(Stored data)
- - -

theorem execTellerResync_touch {m s0 s} (w : Within 0x2800000800 m) (h : Touch m s0 s) : OutTouch m s0 (execTellerResync s) := by
  unfold execTellerResync
  refine outTouch ?_
  repeat' first
    | with_reducible assumption
    | with_reducible apply tellerCheck_touch (within_trans (by decide) w)
    | with_reducible apply forL_touch
    | split
    | intro _

theorem execTimeCompare_touch {m s0 a0 s} (w : Within 0xfc8877228000 m) (h : Touch m s0 s) : OutTouch m s0 (execTimeCompare a0 s) := by
  unfold execTimeCompare
  refine outTouch ?_
  repeat' first
    | with_reducible assumption
    | with_reducible apply levelStart_touch (within_trans (by decide) w)
    | with_reducible apply commitDueCal_touch (within_trans (by decide) w)
    | with_reducible apply substDue_touch (within_trans (by decide) w)
    | with_reducible apply retrainDue_touch (within_trans (by decide) w)
    | with_reducible apply cfgDue_touch (within_trans (by decide) w)

theorem boundaryTick_touch {m s0 s} (w : Within 0x400002400000 m) (h : Touch m s0 s) : Touch m s0 (boundaryTick s) := by
  unfold boundaryTick
  repeat' first
    | with_reducible assumption
    | with_reducible apply countDev_touch (within_trans (by decide) w)
    | exact touchUpd w h (by rfl) (by rfl) (by rfl) (by rfl) (by rfl)
        (fun q e => by cases q <;> first | exact absurd e (by decide) | rfl | exact fun _ _ => rfl)

theorem boundaryPort_touch {m s0 a0 s} (w : Within 0xc1c837428000 m) (h : Touch m s0 s) : Touch m s0 (boundaryPort a0 s) := by
  unfold boundaryPort
  repeat' first
    | with_reducible assumption
    | with_reducible apply phaseDue_touch (within_trans (by decide) w)
    | with_reducible apply phaseStep_touch (within_trans (by decide) w)
    | with_reducible apply modTr_touch (within_trans (by decide) w)
    | with_reducible apply retrainDue_touch (within_trans (by decide) w)
    | with_reducible apply cfgDue_touch (within_trans (by decide) w)
    | split

theorem stage1_touch {m s0 a0 a1} (w : Within 0xf08a4e028000 m) (h : Touch m s0 a1.2) : Touch m s0 (stage1 a0 a1).2 := by
  unfold stage1
  repeat' first
    | with_reducible assumption
    | with_reducible apply fallbackStage_touch (within_trans (by decide) w)
    | with_reducible refine pair_touch ?_ (by assumption)
    | with_reducible refine triple_touch ?_ (by assumption)
    | with_reducible apply driftRevert_touch (within_trans (by decide) w)
    | with_reducible apply commitDueCal_touch (within_trans (by decide) w)
    | with_reducible apply calBoundary_touch (within_trans (by decide) w)
    | with_reducible apply substDue_touch (within_trans (by decide) w)

theorem stage4_touch {m s0 s} (w : Within 0xe04012028000 m) (h : Touch m s0 s) : Touch m s0 (stage4 s) := by
  unfold stage4
  repeat' first
    | with_reducible assumption
    | with_reducible apply commitDue_touch (within_trans (by decide) w)
    | with_reducible apply chDormant_touch (within_trans (by decide) w)
    | with_reducible apply forL_touch
    | intro _

theorem stage5_touch {m s0 a0 a1} (w : Within 0xc08202028000 m) (h : Touch m s0 a1.2) : Touch m s0 (stage5 a0 a1).2 := by
  unfold stage5
  repeat' first
    | with_reducible assumption
    | with_reducible apply loadingStage_touch (within_trans (by decide) w)
    | with_reducible refine pair_touch ?_ (by assumption)
    | with_reducible refine triple_touch ?_ (by assumption)
    | with_reducible apply serviceDue_touch (within_trans (by decide) w)

theorem boundaryEnd_touch {m s0 a0 s} (w : Within 0xc00802000000 m) (h : Touch m s0 s) : Touch m s0 (boundaryEnd a0 s) := by
  unfold boundaryEnd
  repeat' first
    | with_reducible assumption
    | with_reducible apply shutterDue_touch (within_trans (by decide) w)
    | with_reducible apply answerNext_touch (within_trans (by decide) w)
    | with_reducible apply rateCheck_touch (within_trans (by decide) w)

theorem surveyRoll_touch {m s0 s} (w : Within 0x404010028000 m) (h : Touch m s0 s) : Touch m s0 (surveyRoll s) := by
  unfold surveyRoll
  repeat' first
    | with_reducible assumption
    | with_reducible apply surveyStep_touch (within_trans (by decide) w)
    | split

theorem boundary_touch {m s0 a0 s} (w : Within 0xfdca7f628000 m) (h : Touch m s0 s) : Touch m s0 (boundary a0 s) := by
  unfold boundary
  repeat' first
    | with_reducible assumption
    | with_reducible apply surveyRoll_touch (within_trans (by decide) w)
    | with_reducible apply boundaryPort_touch (within_trans (by decide) w)
    | with_reducible apply boundaryTick_touch (within_trans (by decide) w)
    | with_reducible apply stage1_touch (within_trans (by decide) w)
    | with_reducible refine pair_touch ?_ (by assumption)
    | with_reducible refine triple_touch ?_ (by assumption)
    | with_reducible apply commitDue_touch (within_trans (by decide) w)
    | with_reducible apply stage5_touch (within_trans (by decide) w)
    | with_reducible apply stage4_touch (within_trans (by decide) w)
    | with_reducible apply takeMeas_touch (within_trans (by decide) w)
    | with_reducible apply rateSteps_touch (within_trans (by decide) w)
    | with_reducible apply levelStart_touch (within_trans (by decide) w)
    | with_reducible apply boundaryEnd_touch (within_trans (by decide) w)
    | with_reducible apply forLPair_touch
    | with_reducible apply foldlPair_touch
    | with_reducible apply forL_touch
    | intro _

theorem execSuperframeBoundary_touch {m s0 a0 s} (w : Within 0xfdca7f628000 m) (h : Touch m s0 s) : OutTouch m s0 (execSuperframeBoundary a0 s) := by
  unfold execSuperframeBoundary
  refine outTouch ?_
  repeat' first
    | with_reducible assumption
    | with_reducible apply boundary_touch (within_trans (by decide) w)
    | split

theorem State_withFetchWord_touch {m s0 s a1 a2} (w : Within 0x1 m) (h : Touch m s0 s) : Touch m s0 (State.withFetchWord s a1 a2) := by
  unfold State.withFetchWord
  repeat' first
    | with_reducible assumption
    | exact touchUpd w h (by rfl) (by rfl) (by rfl) (by rfl) (by rfl)
        (fun q e => by cases q <;> first | exact absurd e (by decide) | rfl | exact fun _ _ => rfl)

- - -

#### Task to complete:
Reproduce only the lines above spanning from the line containing "shutterDue_touch (within_trans (by decide) w)" through the line containing "surveyRoll_touch (within_trans (by decide) w)", word for word.

#### Problem solution:
    | with_reducible apply shutterDue_touch (within_trans (by decide) w)
    | with_reducible apply answerNext_touch (within_trans (by decide) w)
    | with_reducible apply rateCheck_touch (within_trans (by decide) w)

theorem surveyRoll_touch {m s0 s} (w : Within 0x404010028000 m) (h : Touch m s0 s) : Touch m s0 (surveyRoll s) := by
  unfold surveyRoll
  repeat' first
    | with_reducible assumption
    | with_reducible apply surveyStep_touch (within_trans (by decide) w)
    | split

theorem boundary_touch {m s0 a0 s} (w : Within 0xfdca7f628000 m) (h : Touch m s0 s) : Touch m s0 (boundary a0 s) := by
  unfold boundary
  repeat' first
    | with_reducible assumption
    | with_reducible apply surveyRoll_touch (within_trans (by decide) w)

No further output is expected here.